* Directions for this task:
Please go over the material below and count each line with the string "finds", giving only the total.
Data for review below:
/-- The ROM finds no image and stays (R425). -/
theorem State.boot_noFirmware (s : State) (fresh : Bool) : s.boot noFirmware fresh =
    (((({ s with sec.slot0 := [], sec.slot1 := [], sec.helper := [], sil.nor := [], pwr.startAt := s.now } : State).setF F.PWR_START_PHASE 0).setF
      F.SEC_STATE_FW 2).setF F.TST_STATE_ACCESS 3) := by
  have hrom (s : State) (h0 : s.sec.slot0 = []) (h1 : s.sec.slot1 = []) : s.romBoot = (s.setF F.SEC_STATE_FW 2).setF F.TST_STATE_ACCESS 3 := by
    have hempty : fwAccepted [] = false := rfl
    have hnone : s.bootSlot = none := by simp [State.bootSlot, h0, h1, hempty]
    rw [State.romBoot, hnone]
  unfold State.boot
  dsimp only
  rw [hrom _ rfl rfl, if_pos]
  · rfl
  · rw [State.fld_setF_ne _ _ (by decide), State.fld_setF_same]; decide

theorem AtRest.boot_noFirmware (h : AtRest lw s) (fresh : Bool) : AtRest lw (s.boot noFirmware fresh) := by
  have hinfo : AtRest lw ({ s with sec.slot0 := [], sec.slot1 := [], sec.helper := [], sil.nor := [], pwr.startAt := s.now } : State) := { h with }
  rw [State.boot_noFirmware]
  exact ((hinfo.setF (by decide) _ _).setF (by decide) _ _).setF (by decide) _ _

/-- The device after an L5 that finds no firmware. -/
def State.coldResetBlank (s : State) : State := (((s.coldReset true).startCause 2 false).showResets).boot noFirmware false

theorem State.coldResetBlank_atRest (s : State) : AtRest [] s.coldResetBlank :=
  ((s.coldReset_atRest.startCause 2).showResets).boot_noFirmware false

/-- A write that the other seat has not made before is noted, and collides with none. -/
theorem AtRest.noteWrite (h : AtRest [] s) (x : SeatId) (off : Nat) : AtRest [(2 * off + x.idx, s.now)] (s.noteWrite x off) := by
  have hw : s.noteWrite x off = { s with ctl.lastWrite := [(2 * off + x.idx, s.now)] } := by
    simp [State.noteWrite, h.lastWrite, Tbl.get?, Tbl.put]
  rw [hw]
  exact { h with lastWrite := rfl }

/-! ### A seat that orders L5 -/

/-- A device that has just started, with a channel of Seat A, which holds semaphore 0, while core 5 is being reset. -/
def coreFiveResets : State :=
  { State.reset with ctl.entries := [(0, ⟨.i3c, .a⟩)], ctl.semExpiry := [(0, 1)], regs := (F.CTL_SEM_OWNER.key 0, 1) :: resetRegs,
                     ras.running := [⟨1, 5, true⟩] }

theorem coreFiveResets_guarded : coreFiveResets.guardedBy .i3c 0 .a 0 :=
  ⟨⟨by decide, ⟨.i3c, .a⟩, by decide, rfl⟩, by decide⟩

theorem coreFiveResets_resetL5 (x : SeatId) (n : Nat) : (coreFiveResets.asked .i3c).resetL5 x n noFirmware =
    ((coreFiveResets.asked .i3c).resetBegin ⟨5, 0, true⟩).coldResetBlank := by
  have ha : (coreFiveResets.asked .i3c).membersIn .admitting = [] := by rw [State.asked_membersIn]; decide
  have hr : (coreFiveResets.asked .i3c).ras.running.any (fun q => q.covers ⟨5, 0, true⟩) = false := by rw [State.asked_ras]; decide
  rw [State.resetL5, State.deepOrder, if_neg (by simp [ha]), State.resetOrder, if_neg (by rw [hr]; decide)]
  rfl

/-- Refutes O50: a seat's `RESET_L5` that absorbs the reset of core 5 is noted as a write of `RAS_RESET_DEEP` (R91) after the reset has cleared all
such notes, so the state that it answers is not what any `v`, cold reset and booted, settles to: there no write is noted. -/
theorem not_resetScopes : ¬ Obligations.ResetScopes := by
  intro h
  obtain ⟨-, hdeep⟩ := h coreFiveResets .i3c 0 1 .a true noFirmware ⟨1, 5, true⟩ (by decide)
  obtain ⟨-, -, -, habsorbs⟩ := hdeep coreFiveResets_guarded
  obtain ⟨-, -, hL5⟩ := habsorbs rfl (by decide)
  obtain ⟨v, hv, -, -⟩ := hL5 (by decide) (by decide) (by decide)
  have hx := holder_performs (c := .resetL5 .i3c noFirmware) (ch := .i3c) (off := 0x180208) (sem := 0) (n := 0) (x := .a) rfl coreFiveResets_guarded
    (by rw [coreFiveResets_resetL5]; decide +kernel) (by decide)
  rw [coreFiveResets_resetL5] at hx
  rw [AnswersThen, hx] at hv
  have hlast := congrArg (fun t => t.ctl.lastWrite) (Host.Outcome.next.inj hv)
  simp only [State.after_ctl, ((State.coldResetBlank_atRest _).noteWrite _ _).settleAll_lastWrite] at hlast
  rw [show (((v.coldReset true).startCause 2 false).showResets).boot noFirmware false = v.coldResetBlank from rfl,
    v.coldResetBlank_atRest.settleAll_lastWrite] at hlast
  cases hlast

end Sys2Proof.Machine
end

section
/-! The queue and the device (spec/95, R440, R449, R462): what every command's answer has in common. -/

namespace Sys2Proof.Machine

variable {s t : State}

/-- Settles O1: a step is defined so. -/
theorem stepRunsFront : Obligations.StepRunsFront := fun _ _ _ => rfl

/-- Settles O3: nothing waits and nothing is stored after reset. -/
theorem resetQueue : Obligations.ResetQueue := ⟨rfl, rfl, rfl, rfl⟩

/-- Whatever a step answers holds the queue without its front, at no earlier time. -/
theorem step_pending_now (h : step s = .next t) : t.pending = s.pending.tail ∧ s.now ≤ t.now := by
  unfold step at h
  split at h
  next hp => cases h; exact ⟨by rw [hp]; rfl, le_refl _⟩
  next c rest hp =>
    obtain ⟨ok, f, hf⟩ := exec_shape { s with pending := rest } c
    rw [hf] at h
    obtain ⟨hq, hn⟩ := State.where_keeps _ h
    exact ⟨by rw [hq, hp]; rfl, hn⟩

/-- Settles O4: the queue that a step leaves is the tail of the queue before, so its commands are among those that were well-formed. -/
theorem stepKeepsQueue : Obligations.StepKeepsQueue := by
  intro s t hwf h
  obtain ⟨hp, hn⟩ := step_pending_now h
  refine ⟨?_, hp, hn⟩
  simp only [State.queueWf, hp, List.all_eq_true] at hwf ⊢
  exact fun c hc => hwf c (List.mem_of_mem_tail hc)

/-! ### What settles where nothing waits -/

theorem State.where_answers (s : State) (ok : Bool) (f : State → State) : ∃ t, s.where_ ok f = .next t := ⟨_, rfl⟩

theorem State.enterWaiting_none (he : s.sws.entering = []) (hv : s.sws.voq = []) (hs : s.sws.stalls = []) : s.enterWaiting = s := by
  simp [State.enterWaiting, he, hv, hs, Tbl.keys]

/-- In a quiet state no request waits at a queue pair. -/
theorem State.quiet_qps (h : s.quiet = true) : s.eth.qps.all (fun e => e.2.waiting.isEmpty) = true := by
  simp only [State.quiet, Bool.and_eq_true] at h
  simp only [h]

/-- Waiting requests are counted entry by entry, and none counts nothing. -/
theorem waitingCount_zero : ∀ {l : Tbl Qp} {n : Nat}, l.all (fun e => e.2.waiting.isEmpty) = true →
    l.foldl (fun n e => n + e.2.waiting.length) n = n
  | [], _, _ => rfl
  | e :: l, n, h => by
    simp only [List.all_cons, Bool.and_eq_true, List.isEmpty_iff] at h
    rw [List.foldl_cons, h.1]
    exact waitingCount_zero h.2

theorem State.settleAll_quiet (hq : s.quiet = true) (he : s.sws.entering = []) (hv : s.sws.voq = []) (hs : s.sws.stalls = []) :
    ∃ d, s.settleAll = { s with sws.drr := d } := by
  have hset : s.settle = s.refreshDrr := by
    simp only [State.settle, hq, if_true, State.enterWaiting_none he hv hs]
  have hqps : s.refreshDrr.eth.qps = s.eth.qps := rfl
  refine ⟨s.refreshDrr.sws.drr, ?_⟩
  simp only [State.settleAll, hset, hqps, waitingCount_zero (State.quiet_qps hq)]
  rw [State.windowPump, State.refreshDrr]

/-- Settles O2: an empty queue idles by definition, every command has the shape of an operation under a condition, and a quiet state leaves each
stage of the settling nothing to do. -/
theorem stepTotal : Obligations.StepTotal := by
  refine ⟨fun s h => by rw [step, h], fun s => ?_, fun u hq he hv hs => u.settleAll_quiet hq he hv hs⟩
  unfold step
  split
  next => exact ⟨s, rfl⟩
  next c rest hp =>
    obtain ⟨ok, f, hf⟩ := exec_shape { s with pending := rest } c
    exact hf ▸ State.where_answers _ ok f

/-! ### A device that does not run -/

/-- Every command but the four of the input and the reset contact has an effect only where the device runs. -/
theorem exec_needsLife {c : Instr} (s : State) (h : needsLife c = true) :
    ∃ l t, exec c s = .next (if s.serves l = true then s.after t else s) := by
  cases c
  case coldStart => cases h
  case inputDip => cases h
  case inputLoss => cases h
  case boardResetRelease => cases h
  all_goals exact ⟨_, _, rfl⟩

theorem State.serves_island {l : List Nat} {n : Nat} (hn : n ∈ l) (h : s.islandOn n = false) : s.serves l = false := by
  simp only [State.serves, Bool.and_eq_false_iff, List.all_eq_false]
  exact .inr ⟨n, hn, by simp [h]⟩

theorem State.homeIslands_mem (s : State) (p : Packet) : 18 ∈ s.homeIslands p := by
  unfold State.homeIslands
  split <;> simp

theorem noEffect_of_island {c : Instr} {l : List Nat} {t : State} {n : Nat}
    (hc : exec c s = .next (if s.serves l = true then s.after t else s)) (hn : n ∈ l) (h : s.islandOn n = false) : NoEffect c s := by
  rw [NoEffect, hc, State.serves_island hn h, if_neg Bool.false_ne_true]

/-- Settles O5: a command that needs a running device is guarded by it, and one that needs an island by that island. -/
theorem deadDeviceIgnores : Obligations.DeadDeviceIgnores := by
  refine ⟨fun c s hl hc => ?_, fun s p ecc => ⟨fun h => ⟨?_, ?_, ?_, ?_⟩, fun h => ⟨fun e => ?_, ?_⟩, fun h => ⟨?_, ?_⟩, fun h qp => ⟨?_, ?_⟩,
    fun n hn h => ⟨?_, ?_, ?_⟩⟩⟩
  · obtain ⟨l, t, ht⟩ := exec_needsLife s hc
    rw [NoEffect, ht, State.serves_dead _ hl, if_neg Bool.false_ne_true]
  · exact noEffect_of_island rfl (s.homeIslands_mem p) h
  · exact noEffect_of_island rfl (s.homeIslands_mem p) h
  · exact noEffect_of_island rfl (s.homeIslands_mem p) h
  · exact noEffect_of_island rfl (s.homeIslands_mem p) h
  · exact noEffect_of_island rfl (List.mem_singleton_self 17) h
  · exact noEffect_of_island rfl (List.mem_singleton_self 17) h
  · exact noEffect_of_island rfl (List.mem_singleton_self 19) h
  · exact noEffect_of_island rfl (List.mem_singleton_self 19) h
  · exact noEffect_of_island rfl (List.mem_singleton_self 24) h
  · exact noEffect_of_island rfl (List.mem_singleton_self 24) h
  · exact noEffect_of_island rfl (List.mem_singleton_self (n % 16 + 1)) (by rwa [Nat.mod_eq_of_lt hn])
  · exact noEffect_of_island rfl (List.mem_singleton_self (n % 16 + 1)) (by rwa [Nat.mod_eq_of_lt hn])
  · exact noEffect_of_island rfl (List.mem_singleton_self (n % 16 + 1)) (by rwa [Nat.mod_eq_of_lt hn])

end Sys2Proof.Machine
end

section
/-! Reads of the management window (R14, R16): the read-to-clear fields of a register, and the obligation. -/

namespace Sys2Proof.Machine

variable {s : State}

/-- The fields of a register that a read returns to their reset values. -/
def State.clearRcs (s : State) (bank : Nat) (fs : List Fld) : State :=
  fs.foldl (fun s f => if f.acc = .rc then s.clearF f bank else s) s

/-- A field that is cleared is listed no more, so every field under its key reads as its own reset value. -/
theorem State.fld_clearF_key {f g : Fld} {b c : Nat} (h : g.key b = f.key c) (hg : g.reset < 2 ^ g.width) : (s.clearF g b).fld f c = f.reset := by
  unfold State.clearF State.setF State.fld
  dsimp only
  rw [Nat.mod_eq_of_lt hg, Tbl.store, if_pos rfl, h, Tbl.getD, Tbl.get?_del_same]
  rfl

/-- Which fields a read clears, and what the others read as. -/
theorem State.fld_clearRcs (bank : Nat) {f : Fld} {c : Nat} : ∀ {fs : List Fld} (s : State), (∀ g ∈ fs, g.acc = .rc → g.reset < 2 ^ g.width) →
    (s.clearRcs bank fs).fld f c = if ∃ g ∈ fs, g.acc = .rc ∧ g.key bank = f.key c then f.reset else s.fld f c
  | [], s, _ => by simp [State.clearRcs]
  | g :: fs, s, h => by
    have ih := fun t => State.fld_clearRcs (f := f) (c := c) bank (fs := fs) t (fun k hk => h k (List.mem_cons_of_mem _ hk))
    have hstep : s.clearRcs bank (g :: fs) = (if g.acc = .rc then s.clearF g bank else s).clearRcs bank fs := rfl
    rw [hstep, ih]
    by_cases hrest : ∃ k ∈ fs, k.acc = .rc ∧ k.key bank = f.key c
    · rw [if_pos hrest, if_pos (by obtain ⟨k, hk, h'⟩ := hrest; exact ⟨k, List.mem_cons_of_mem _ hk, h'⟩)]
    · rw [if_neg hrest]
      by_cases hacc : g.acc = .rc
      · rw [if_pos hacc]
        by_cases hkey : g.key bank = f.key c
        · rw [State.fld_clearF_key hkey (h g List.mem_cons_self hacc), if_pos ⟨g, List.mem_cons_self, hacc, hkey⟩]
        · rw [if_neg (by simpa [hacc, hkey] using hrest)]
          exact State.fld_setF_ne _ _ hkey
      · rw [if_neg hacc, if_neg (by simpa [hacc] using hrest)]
End of Data for review.
* Finished exercise:
2